Take the data below. Output it exactly from its first line through the line containing "def closedRoom (c".
====================
/-- The retired rows of a stack. -/
def retiredRows (f : Flash) (k : Nat) : List Nat :=
  let v := settingVal f (0x20 + k)
  (List.range (v.length / 4)).map (fun i => sliceNat v (4 * i) 4)

/-- Areas of the Pump setup: segments and records, each with its Pump and group (records count as group 4096
and 4097). In a job with Pump work every Pump writes its norm-out record and reads norm-in. -/
def pumpAreas (j : Job) (c : Chip) : List (Nat × Nat × Span) :=
  (List.range 8).flatMap (fun k =>
    let gs := validGroups c k
    gs.map (fun g => (k, g, (((pdescOf c k g).base : Int), (pdescOf c k g).aEnd - (pdescOf c k g).base))) ++
      (if gs.isEmpty && !j.pumps then [] else [(k, 4096, ((nOut c k : Int), 32800)), (k, 4097, ((nIn c k : Int), 32800))]))

/-- The stack in which spans cover a retired row. -/
def retiredHit (f : Flash) (l : List Span) : Option Nat :=
  (List.range 8).find? (fun k => (retiredRows f k).any (fun row =>
    l.any (fun x => (List.range x.2).any (fun i =>
      let a := (x.1 + (i : Int)).toNat
      inHbm a && stackAt a == k && rowId (a / 32 % 2 ^ 30) == row))))

def retiredCheck (j : Job) (c : Chip) (f : Flash) : Option Rec :=
  let r := fun (l : List Span) (t i p : Nat) => (retiredHit f l).map (fun k => (⟨6, t, i, k, p⟩ : Rec))
  firstOf [
    firstIn j.nrng (fun i => r [(((j.rng i).first : Int), (j.rng i).count)] 3 i (rangePer j i)),
    firstIn j.nwin (fun i => r [(((j.win i).addr : Int), (j.win i).len)] 5 i (winPer j i)),
    firstIn j.nseg (fun i => r [(((j.seg i).dest : Int), (j.seg i).len)] 6 i noPer),
    (pumpAreas j c).findSome? (fun x => r [x.2.2] 7 (if x.2.1 < 4096 then x.2.1 else 0) noPer),
    firstIn j.ndma (fun i => (listDescs c (j.dmaEnt i)).findSome? (fun d => r (descSrc d.2.2 ++ descDst d.2.2) 8 d.1 (dmaPer j i)))]

def closedRoom (c : Chip) (r : Nat) : Bool := (roomOf c r).power == .closed

def targetCheck (j : Job) (c : Chip) : Option Rec :=
  firstOf [
    firstIn j.nles (fun i =>
      let l := j.les i
      let on := natBit (getF c (clsB l.cl) 0x010 15 0) l.pos && natBit (getF c (clsB l.cl) 0x012 15 0) l.pos
      bad (!on || closedRoom c l.cl) 7 2 i l.pos (lessonPer j i)),
    firstIn j.ndma (fun i => bad (closedRoom c (j.dmaEnt i).cl) 7 4 i 0 (dmaPer j i))]

/-- The other lessons of each period of a lesson, with the period. -/
def mates (j : Job) (i : Nat) : List (Nat × Nat × Les) :=
  (lessonPers j i).flatMap (fun p => ((j.lessons p).filter (fun l => l.1 != i)).map (fun l => (p, l)))

def strandCheck (j : Job) : Option Rec :=
  firstIn j.nles (fun i =>
    ((mates j i).find? (fun l => l.2.2.id == (j.les i).id)).map (fun l => ⟨8, 2, i, l.2.1 % 2 ^ 16, l.1⟩))

def maskCheck (j : Job) : Option Rec :=
  firstIn j.nles (fun i =>
    let a := j.les i
    let same := (mates j i).filter (fun l => l.2.2.cl == a.cl && l.2.2.pos == a.pos)
    (same.find? (fun l => (l.2.2.vmask &&& a.vmask) != 0 || (l.2.2.tmask &&& a.tmask) != 0)).map (fun l =>
      ⟨9, 2, i, if (l.2.2.vmask &&& a.vmask) != 0 then 0 else 1, l.1⟩))

def entryCheck (j : Job) : Option Rec :=
  firstIn j.nles (fun i =>
    let l := j.les i
    let st := protStrand j l.cl l.pos l.strand (strandReset l.strand)
    let k := protMap j l.cl corePower
    let ok := fun (a : Nat) => (inHbm a || inCls a) && (nxRegion st a).isNone && (rmFault k 0 2 a).isNone
    bad (l.entry % 2 == 1 || !ok l.entry || !ok (l.entry + 1)) 0xA 2 i 0 (lessonPer j i))

/-! ### Descriptors and deadlines (0x0B to 0x0D) -/

/-- Whether a vote bell ends period p or a later one of the step (R319, R420). -/
def voteAfter (j : Job) (p : Nat) : Bool := (List.range j.nper).any (fun q => decide (p ≤ q) && (j.per q).vote)

/-- Whether R36 maps a word for a DMA engine: the state of blocks and polders at the load does not count. -/
def dmaMapped (c : Chip) (a : Int) : Bool :=
  decide (0 ≤ a) && (inHbm a.toNat || (inCls a.toNat && !inShadow c a.toNat && decide (offAt a.toNat < resOff)))

/-- The STATUS above 0x80 with which a descriptor would end (R302). -/
def descStatus (c : Chip) (cl addr d : Nat) : Option Nat :=
  match dCheck addr d (readDesc c addr).2 with
  | some x => some x
  | none =>
    let reach := fun (l : List Span) => l.all (fun x => (List.range x.2).all (fun i => dmaMapped c (x.1 + (i : Int))))
    let home := (descDst d).all (fun x => (List.range x.2).all (fun i =>
      let a := (x.1 + (i : Int)).toNat
      inHome c a && roomAt a == cl))
    if !reach (descSrc d) then some 0x81
    else if !reach (descDst d) then some 0x82
    else if natBit (dWord d 0) 11 && !home then some 0x85
    else none

def descCheck (j : Job) (c : Chip) : Option Rec :=
  firstIn j.ndma (fun i =>
    let e := j.dmaEnt i
    (listDescs c e).findSome? (fun d =>
      match descStatus c e.cl d.2.1 d.2.2 with
      | some x => some ⟨0xB, 8, d.1, x, dmaPer j i⟩
      | none => (dmaPers j i).findSome? (fun p => bad (natBit (dWord d.2.2 0) 11 && !voteAfter j p) 0xB 8 d.1 0 p)))

/-- The pieces of a row (R298): source and destination word of each. -/
def rowPieces (fill : Bool) (s t : Int) (left : Nat) : Nat → List (Int × Int)
  | 0 => []
  | f + 1 =>
    if left = 0 then []
    else
      let n := min left (32 - (t % 32).toNat)
      let n := if fill then n else min n (32 - (s % 32).toNat)
      (s, t) :: rowPieces fill (s + n) (t + n) (left - n) f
====================
▸ EXERCISE RESULT:
/-- The retired rows of a stack. -/
def retiredRows (f : Flash) (k : Nat) : List Nat :=
  let v := settingVal f (0x20 + k)
  (List.range (v.length / 4)).map (fun i => sliceNat v (4 * i) 4)

/-- Areas of the Pump setup: segments and records, each with its Pump and group (records count as group 4096
and 4097). In a job with Pump work every Pump writes its norm-out record and reads norm-in. -/
def pumpAreas (j : Job) (c : Chip) : List (Nat × Nat × Span) :=
  (List.range 8).flatMap (fun k =>
    let gs := validGroups c k
    gs.map (fun g => (k, g, (((pdescOf c k g).base : Int), (pdescOf c k g).aEnd - (pdescOf c k g).base))) ++
      (if gs.isEmpty && !j.pumps then [] else [(k, 4096, ((nOut c k : Int), 32800)), (k, 4097, ((nIn c k : Int), 32800))]))

/-- The stack in which spans cover a retired row. -/
def retiredHit (f : Flash) (l : List Span) : Option Nat :=
  (List.range 8).find? (fun k => (retiredRows f k).any (fun row =>
    l.any (fun x => (List.range x.2).any (fun i =>
      let a := (x.1 + (i : Int)).toNat
      inHbm a && stackAt a == k && rowId (a / 32 % 2 ^ 30) == row))))

def retiredCheck (j : Job) (c : Chip) (f : Flash) : Option Rec :=
  let r := fun (l : List Span) (t i p : Nat) => (retiredHit f l).map (fun k => (⟨6, t, i, k, p⟩ : Rec))
  firstOf [
    firstIn j.nrng (fun i => r [(((j.rng i).first : Int), (j.rng i).count)] 3 i (rangePer j i)),
    firstIn j.nwin (fun i => r [(((j.win i).addr : Int), (j.win i).len)] 5 i (winPer j i)),
    firstIn j.nseg (fun i => r [(((j.seg i).dest : Int), (j.seg i).len)] 6 i noPer),
    (pumpAreas j c).findSome? (fun x => r [x.2.2] 7 (if x.2.1 < 4096 then x.2.1 else 0) noPer),
    firstIn j.ndma (fun i => (listDescs c (j.dmaEnt i)).findSome? (fun d => r (descSrc d.2.2 ++ descDst d.2.2) 8 d.1 (dmaPer j i)))]

def closedRoom (c : Chip) (r : Nat) : Bool := (roomOf c r).power == .closed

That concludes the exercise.